PROBLEM REQUIREMENTS. The required output is the lines below from the line containing "-- ==== Sys2Proof/Machine/BusAccess.lean" to the line containing "def execRegrd (off", inclusive, retyped exactly. No other lines belong in it.

Collected data entries:
※ ※ ※

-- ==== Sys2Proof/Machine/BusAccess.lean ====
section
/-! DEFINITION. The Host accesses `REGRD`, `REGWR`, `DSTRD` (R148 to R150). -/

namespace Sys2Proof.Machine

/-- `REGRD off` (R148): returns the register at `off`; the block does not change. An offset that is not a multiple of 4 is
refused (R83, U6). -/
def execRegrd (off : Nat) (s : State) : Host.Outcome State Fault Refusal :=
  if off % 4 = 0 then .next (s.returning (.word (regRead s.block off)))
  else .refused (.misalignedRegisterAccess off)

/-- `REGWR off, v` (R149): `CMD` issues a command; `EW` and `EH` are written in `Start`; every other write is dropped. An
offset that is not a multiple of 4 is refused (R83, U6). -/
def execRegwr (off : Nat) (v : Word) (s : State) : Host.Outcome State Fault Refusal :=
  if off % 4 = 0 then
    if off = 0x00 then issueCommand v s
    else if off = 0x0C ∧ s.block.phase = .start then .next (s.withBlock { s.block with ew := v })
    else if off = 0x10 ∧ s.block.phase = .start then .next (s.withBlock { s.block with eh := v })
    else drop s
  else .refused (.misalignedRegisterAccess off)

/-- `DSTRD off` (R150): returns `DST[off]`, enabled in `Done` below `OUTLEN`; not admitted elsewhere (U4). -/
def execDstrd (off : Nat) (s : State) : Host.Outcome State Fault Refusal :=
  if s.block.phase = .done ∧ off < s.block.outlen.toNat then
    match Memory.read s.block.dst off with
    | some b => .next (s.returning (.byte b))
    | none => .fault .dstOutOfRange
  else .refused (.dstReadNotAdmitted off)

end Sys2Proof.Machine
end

※ ※ ※

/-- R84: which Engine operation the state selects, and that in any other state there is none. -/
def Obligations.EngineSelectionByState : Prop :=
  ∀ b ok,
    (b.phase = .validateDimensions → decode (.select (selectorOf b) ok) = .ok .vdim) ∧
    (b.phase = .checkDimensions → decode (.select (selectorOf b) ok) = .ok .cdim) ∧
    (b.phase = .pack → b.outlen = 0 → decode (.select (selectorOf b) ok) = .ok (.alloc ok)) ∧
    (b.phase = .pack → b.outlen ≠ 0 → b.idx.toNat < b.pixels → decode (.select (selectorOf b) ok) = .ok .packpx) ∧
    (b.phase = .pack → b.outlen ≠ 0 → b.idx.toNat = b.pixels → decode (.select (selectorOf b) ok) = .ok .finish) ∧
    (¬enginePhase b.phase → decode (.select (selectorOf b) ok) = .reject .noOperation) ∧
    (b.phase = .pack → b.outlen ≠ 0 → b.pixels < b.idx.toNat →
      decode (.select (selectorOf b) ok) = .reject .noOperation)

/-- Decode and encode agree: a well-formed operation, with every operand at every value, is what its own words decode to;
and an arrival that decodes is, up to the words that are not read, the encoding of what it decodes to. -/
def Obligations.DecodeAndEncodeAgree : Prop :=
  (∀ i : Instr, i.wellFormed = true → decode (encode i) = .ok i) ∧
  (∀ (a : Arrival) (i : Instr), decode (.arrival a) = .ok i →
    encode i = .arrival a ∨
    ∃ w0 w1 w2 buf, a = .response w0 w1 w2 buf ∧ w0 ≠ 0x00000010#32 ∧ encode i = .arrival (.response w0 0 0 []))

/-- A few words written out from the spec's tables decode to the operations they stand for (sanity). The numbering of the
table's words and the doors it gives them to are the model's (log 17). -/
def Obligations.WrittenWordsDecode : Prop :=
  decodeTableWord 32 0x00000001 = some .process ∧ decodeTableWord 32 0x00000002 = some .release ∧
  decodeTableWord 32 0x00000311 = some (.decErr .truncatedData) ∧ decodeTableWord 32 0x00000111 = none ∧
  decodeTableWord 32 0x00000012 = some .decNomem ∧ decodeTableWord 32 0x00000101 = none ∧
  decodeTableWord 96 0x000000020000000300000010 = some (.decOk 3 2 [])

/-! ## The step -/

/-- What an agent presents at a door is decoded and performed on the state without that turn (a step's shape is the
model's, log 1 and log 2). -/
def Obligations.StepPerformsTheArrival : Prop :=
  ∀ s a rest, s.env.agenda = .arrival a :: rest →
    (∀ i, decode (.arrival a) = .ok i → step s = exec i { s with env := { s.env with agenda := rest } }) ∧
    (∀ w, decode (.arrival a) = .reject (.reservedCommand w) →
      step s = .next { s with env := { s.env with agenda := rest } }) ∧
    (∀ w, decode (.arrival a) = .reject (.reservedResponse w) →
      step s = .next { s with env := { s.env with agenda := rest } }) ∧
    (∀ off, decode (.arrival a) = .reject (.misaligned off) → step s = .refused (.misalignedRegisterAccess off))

※ ※ ※

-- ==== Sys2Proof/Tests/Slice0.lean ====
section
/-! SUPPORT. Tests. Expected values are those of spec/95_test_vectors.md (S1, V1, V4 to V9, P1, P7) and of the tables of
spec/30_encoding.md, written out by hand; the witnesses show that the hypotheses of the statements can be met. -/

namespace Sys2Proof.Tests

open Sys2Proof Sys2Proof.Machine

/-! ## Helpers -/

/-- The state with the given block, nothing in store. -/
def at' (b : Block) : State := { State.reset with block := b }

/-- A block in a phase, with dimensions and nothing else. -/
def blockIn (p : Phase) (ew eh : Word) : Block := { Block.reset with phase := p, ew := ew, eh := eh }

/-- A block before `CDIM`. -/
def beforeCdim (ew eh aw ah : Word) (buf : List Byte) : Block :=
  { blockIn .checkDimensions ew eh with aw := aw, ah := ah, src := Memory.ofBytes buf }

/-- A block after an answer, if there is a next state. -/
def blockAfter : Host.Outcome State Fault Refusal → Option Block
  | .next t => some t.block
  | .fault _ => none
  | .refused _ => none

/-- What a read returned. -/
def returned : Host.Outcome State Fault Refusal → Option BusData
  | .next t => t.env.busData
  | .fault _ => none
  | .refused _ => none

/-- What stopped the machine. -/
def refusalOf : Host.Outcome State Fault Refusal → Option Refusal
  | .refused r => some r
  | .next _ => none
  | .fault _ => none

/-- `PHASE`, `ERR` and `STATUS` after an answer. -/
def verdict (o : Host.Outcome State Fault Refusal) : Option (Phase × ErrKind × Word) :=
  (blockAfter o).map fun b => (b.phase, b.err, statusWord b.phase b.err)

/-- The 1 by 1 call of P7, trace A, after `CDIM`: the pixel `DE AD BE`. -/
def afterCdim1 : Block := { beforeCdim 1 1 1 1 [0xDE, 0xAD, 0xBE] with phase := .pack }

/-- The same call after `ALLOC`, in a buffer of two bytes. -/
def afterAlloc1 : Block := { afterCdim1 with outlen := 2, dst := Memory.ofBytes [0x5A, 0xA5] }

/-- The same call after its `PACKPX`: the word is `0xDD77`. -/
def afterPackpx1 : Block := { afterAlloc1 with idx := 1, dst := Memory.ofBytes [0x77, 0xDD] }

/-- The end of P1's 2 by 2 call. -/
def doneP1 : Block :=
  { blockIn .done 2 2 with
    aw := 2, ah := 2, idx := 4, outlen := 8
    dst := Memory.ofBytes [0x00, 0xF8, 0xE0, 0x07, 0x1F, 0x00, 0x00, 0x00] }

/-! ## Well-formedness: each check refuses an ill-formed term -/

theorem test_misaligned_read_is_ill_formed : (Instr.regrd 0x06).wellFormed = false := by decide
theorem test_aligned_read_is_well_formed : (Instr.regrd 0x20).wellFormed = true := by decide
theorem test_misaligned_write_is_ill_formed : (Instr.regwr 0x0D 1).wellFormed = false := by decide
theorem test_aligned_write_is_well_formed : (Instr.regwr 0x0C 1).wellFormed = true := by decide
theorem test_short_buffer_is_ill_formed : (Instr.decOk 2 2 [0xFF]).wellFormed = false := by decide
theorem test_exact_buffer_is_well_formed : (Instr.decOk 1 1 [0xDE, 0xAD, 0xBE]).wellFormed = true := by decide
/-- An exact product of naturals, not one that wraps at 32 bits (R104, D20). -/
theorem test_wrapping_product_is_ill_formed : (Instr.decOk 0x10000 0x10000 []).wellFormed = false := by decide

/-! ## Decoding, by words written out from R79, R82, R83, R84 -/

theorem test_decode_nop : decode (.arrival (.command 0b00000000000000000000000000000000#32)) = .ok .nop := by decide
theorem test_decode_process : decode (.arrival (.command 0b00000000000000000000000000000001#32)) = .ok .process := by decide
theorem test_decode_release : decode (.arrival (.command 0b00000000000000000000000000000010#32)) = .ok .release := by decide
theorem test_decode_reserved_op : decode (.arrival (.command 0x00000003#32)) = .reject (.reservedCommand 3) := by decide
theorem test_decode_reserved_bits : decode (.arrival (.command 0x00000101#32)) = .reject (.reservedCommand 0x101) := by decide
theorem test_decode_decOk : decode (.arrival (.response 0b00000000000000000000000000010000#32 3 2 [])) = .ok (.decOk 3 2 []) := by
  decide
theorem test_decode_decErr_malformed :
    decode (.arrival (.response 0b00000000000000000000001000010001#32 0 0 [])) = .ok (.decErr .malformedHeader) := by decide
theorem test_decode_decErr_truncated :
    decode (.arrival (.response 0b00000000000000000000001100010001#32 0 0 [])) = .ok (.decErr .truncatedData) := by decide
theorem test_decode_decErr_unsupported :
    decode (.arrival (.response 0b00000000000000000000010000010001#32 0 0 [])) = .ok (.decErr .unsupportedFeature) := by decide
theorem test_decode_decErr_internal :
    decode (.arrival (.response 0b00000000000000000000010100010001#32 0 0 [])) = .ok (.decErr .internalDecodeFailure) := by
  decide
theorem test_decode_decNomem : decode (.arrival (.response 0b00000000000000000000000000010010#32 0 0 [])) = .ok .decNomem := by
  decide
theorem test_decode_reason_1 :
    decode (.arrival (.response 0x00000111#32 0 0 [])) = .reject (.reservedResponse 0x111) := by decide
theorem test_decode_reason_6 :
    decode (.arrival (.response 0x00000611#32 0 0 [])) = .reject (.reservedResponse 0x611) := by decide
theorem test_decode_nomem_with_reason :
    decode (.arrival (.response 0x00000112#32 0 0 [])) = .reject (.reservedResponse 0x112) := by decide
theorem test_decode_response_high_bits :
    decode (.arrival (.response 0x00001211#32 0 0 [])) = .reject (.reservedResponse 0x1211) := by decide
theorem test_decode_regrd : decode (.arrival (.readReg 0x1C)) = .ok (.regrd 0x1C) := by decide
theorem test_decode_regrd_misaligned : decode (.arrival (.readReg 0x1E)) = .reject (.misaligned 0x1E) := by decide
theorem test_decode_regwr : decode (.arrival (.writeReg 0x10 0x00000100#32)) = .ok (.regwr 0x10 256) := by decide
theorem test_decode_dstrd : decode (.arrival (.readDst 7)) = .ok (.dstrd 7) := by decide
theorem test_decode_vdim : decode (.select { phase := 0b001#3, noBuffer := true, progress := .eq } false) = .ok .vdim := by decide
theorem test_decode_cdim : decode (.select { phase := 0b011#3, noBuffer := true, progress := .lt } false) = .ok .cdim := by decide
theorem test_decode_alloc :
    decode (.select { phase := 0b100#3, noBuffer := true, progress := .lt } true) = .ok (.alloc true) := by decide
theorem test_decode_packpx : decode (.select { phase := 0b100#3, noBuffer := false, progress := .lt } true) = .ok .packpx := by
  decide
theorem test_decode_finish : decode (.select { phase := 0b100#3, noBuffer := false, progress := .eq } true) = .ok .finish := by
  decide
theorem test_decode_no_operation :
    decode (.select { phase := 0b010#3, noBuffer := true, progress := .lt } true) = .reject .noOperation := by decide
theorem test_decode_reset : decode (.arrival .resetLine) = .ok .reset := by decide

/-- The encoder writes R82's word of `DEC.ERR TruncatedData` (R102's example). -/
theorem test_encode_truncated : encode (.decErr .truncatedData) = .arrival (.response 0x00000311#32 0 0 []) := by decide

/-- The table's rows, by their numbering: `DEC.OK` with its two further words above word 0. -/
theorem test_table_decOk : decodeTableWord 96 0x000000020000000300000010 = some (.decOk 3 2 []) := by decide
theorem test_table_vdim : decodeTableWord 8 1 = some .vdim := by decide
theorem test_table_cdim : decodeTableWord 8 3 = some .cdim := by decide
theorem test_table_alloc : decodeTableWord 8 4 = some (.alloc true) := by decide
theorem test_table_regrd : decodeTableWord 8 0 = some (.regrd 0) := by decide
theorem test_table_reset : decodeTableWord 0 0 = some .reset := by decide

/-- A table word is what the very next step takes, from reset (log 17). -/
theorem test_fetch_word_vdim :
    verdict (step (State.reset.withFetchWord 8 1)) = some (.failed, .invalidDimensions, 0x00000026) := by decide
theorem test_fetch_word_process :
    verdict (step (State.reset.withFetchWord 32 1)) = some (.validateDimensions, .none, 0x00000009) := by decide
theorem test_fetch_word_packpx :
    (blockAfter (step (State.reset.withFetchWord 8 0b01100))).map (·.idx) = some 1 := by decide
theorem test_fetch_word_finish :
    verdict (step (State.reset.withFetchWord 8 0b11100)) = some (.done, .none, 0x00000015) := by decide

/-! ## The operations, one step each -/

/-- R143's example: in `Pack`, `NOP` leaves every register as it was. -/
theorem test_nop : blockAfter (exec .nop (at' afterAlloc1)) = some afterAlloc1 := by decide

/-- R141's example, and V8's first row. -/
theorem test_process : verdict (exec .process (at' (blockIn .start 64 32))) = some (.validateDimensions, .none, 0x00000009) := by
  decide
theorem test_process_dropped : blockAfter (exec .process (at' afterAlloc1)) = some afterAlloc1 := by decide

※ ※ ※

RESPONSE BOX.
-- ==== Sys2Proof/Machine/BusAccess.lean ====
section
/-! DEFINITION. The Host accesses `REGRD`, `REGWR`, `DSTRD` (R148 to R150). -/

namespace Sys2Proof.Machine

/-- `REGRD off` (R148): returns the register at `off`; the block does not change. An offset that is not a multiple of 4 is
refused (R83, U6). -/
def execRegrd (off : Nat) (s : State) : Host.Outcome State Fault Refusal :=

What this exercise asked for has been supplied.